-- ==== Sys2Proof/Machine/RegWrite.lean ====
section
/-!
DEFINITION. What a register write does (00_scope.md R4-R21; 19_register_pages.md R497 and the register tables of each chapter): its value is
checked first, then the conditions its rules place on it, then it acts.
-/

namespace Sys2Proof.Machine

/-- Store a write's RW bits and clear the W1C bits it names (00 R12, R13). -/
def storeWord (s : State) (page ofs : Nat) (d : Word) : State :=
  let b := s.straps.build
  let k := rk page ofs
  let rw := BitVec.ofNat 32 (rwMask b page ofs)
  let wc := BitVec.ofNat 32 (w1cMask b page ofs)
  s.rgSet k (((s.rg k &&& ~~~ rw) ||| (d &&& rw)) &&& ~~~ (d &&& wc))

/-- A write of a header register (00 R16-R21): an unmasked error that now shows raises the page's interrupt. -/
def headerWrite (s : State) (page ofs : Nat) (d : Word) : State :=
  let was := errPending s page
  let s1 := storeWord s page ofs d
  if !was && errPending s1 page then raiseInt s1 page else s1

/-- A plain block register. -/
def plainWrite (s : State) (page ofs : Nat) (d : Word) : RegAns := RegAns.done (storeWord s page ofs d)

/-- A limit register: timers, and wakes of tiers, that have started by the time the response leaves, one sclk on, keep the old value (12 R345;
13 R362; 16 R450). -/
def limitWrite (s : State) (page ofs : Nat) (d : Word) : RegAns :=
  let old := s.rf (rk page ofs) 23 0
  let s1 := storeWord s page ofs d
  RegAns.done (if s1.rf (rk page ofs) 23 0 = old then s1
    else { s1 with ras := { s1.ras with limits := s1.ras.limits ++ [(rk page ofs, s1.now + 1, old)] } })

/-- Clear n counters from an offset. -/
def clearRegs (s : State) (page ofs n : Nat) : State := (List.range n).foldl (fun s i => s.rgSet (rk page (ofs + 4 * i)) 0) s

/-- An operation that answers with a code. -/
def RegAns.of (r : State × Nat) : RegAns := ⟨r.1, r.2, 8, 0⟩

/-- Which one of several exclusive actions a write asks for: none when it sets more than one, unless the last of them, which then acts
alone (03 R103; 10 R273; 14 R380, R393). -/
def oneAction (d : Word) (bits : List Nat) (alone : Nat) : Option Nat :=
  if bit d alone then some alone
  else match bits.filter (bit d) with
    | [b] => some b
    | _ => none

/-! ### Page SLC -/

/-- SLC.ABI_SEL (00 R4-R6): a change leaves the engine IDLE (05 R176). -/
def abiWrite (s : State) (d : Word) : RegAns :=
  let v := fld d 3 0
  if s.frm.state = .running ∨ s.frm.state = .resync ∨ s.frm.state = .quenched then RegAns.nack s nackBusy
  else if level s = v then RegAns.done s
  else
    let s1 := discardBoth (s.rgFld (rk 0x00 0x048) 3 0 v)
    RegAns.done { s1 with frm := { s1.frm with state := if s1.frm.state = .stopped then .idle else s1.frm.state } }

/-- The reset a write of SLC.RST_CTL orders: the one of the highest rank it names (16 R441). -/
def rstKind (d : Word) : Option ResetKind :=
  if bit d 0 then some .cold else if bit d 1 then some .warm else if bit d 2 then some .frame else if bit d 3 then some .smc else none

/-- What an accepted write orders for the sclk in which its response leaves (16 R436, R441). -/
def orderOf (page ofs : Nat) (d : Word) : Option Order :=
  if page = 0x00 ∧ ofs = 0x04C then (rstKind d).map .reset
  else if page = 0x0B ∧ ofs = 0x068 ∧ bit d 0 = true then some .retain
  else none

/-! ### Page FRM -/

/-- FRM.LOAD_CTL (05 R167, R168): `secure` is S of the write. -/
def loadCtlWrite (s : State) (d : Word) (secure : Bool) : RegAns :=
  let k := rk 0x01 0x058
  let keep := fun (s : State) => s.rgFld k 3 3 (b2n (bit d 3))
  if bit d 2 then RegAns.done (keep (loadAbortOp s))
  else if bit d 0 then (match loadOpenOp s with | (s1, true) => RegAns.done (keep s1) | (_, false) => RegAns.nack s nackBusy)
  else if bit d 1 then (match loadValidateOp s secure with | (s1, true) => RegAns.done (keep s1) | (_, false) => RegAns.nack s nackFrame)
  else RegAns.done (keep s)

/-! ### Page RGN -/

/-- Arm a region table commit (03 R101); a running validation restarts (05 R171). -/
def rgnArm (s : State) : State :=
  if s.rgn.pending then s
  else
    { s with
      rgn := { s.rgn with pending := true, checking := true, armedAt := s.now, heldEnts := heldEntries s, checked := 0, fault := none }
      frm := { s.frm with valAt := s.frm.valAt.map fun v => (s.now, v.2), valSeq := s.rb (rk 0x01 0x040) 1 } }

/-- A program is held in either half. -/
def anyHeld (s : State) : Bool := s.frm.active.isSome || s.frm.pend.isSome

/-- Take the request of a write with a later response into the request table until its sclk; without a free entry it is answered then all
the same. -/
def answerLater (s : State) (h : BitVec 256) (vc t0 at_ : Nat) : State :=
  match freeSlot s with
  | some k => setReq s k { head := h, payload := [], vc := vc, arrived := t0, progress := at_, phase := .regWait }
  | none => answerOpen s h vc ok 0 at_

/-- Commit the region table without a tick: the shadow copy as it stands at the write is checked, one entry an sclk, and becomes active
(03 R103; notes/assumptions/50.md). The header came seven sclk ago. -/
def rgnNow (s : State) : State :=
  { s with rgn := { s.rgn with nows := s.rgn.nows ++ [⟨s.now, shdWords s, 0, none⟩] } }
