/-- TRC_CTL.CLR empties the trace buffer and its count of losses; a write of SELn with an allowed value stores it, and one that changes it
holds its line for two sclk (18 R480, R487). -/
def Obligations.TraceClearsAndEventSelections : Prop :=
  ∀ (s : State) (t : Nat) (p : CPacket),
    (let q := actOf p 0x10 0x04C [2] []
     let a := atStage12 s t q
     accepted s t q = true → ∃ b, exec (.trcClr t p) s = .next b ∧
       Done s t q ok [rk 0x10 0x04C, rk 0x10 0x05C] { a with obs := { a.obs with trc := [], trcCount := 0, trcWr := 0, trcFull := false } } b ∧
       b.rg (rk 0x10 0x05C) = 0) ∧
    ∀ n, n < 16 →
      let q := writeOf p 0x11 (0x050 + 4 * n)
      let a := atStage12 s t q
      let v := hData p.head &&& 0xFFFF#32
      let held := smPut a.obs.lines n { smGetD a.obs.lines n EvLine.rest with wr := some (max s.now t + 7) }
      accepted s t q = true → selOk (hData p.head) = true →
      ∃ b, exec (.evtSelWrite t p n) s = .next b ∧ b.rg (kSel n) = v ∧
        if a.rg (kSel n) = v then Done s t q ok [] a b
        else Done s t q ok [kSel n] { a with obs := { a.obs with lines := held } } b

/-! ### Register reads, and writes without rules of their own -/

/-- Pages whose block registers all read without an effect. -/
def lookPages : List Nat := [0x00, 0x03, 0x06, 0x08, 0x0B, 0x0E, 0x11]

/-- Registers whose writes store and clear bits and do nothing else. -/
def plainRegs : List (Nat × Nat) :=
  [(0x01, 0x040), (0x01, 0x05C), (0x02, 0x044), (0x02, 0x048), (0x03, 0x04C), (0x04, 0x04C), (0x04, 0x050), (0x04, 0x054), (0x04, 0x058),
   (0x04, 0x060), (0x04, 0x088), (0x05, 0x074), (0x06, 0x048), (0x07, 0x04C), (0x07, 0x050), (0x07, 0x054),
   (0x07, 0x070), (0x09, 0x04C), (0x09, 0x084), (0x0A, 0x048), (0x0A, 0x064),
   (0x0B, 0x058), (0x10, 0x050), (0x10, 0x058), (0x11, 0x044)]

/-- Limits of timers and of wakes: a write besides leaves the earlier value to those that have started. -/
def limitRegs : List (Nat × Nat) := [(0x05, 0x04C), (0x05, 0x050), (0x09, 0x064), (0x09, 0x068), (0x09, 0x06C), (0x0B, 0x050), (0x0B, 0x054)]

/-- The earlier limits after limit register k takes the value v at stage 12 of a request whose header came at `t`: its response leaves at
t + 8. -/
def limitsAfter (a : State) (k t v : Nat) : List (Nat × Nat × Nat) :=
  if v = a.rf k 23 0 then a.ras.limits else a.ras.limits ++ [(k, t + 8, a.rf k 23 0)]

/-- A register read of a header register, or of any register of a page that only looks, returns its word and changes nothing; a write of a
plain register whose value is allowed changes that register alone, and one of a value that is not answers `NACK_RSVD`; a new limit applies to
timers and wakes that start after the response of its write leaves, and a write of PATROL_CTL that changes EN or INTERVAL starts the patrol's
interval again (00 R9, R12, R13; 12 R345; 13 R360, R362; 16 R450; the PATROL_CTL clause is the model's choice, notes/assumptions/61.md). -/
def Obligations.PlainRegistersReadAndWrite : Prop :=
  ∀ (s : State) (t : Nat) (p : CPacket),
    (let q := withOp p 0x30
     let a := atStage12 s t q
     accepted s t q = true → (rPage p.head ∈ lookPages ∨ rOfs p.head < 0x040 ∧ rPage p.head ≠ 0x0C ∧ rPage p.head ≠ 0x0D) →
     ∃ b, exec (.regRd t p) s = .next b ∧ ReadOut s t q (viewWord a (rPage p.head) (rOfs p.head)) 8 [] a b) ∧
    (let q := withOp p 0x31
     let a := atStage12 s t q
     let k := rk (rPage p.head) (rOfs p.head)
     accepted s t q = true → (rPage p.head, rOfs p.head) ∈ plainRegs →
     ∃ b, exec (.regWr t p) s = .next b ∧
       if valueOk s.straps.build (rPage p.head) (rOfs p.head) (hData p.head) then
         Done s t q ok [k] a b ∧ b.rg k = (storeWord a (rPage p.head) (rOfs p.head) (hData p.head)).rg k
       else Done s t q nackRsvd [] a b) ∧
    (let q := withOp p 0x31
     let a := atStage12 s t q
     let k := rk (rPage p.head) (rOfs p.head)
     accepted s t q = true → (rPage p.head, rOfs p.head) ∈ limitRegs →
     ∃ b, exec (.regWr t p) s = .next b ∧
       if valueOk s.straps.build (rPage p.head) (rOfs p.head) (hData p.head) then
         let v := (storeWord a (rPage p.head) (rOfs p.head) (hData p.head)).rf k 23 0
         let u := { a with ras := { a.ras with limits := limitsAfter a k (max s.now t) v } }
         Done s t q ok [k] u b ∧ b.rg k = (storeWord a (rPage p.head) (rOfs p.head) (hData p.head)).rg k ∧
           (∀ n, max s.now t + 8 < n → (∀ e ∈ a.ras.limits, e.2.1 < n) → limitAt b k n = v) ∧
           limitAt b k (max s.now t) = limitAt a k (max s.now t)
       else Done s t q nackRsvd [] a b) ∧
    (let q := withOp p 0x31
     let a := atStage12 s t q
     let k := rk 0x09 0x088
     accepted s t q = true → rPage p.head = 0x09 → rOfs p.head = 0x088 → valueOk s.straps.build 0x09 0x088 (hData p.head) = true →
     ∃ b, exec (.regWr t p) s = .next b ∧ b.rg k = (storeWord a 0x09 0x088 (hData p.head)).rg k ∧
       Done s t q ok [k] (if b.rf k 8 0 = a.rf k 8 0 then a else { a with ras := { a.ras with patrolAt := max s.now t + 7 } }) b)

● **What the exercise asks**
Repeat the entries above exactly, beginning at their first line and ending with the line that contains "DEFINITION. What a", with nothing added.

● **Answer section**
-- ==== Sys2Proof/Machine/RegWrite.lean ====
section
/-!
DEFINITION. What a register write does (00_scope.md R4-R21; 19_register_pages.md R497 and the register tables of each chapter): its value is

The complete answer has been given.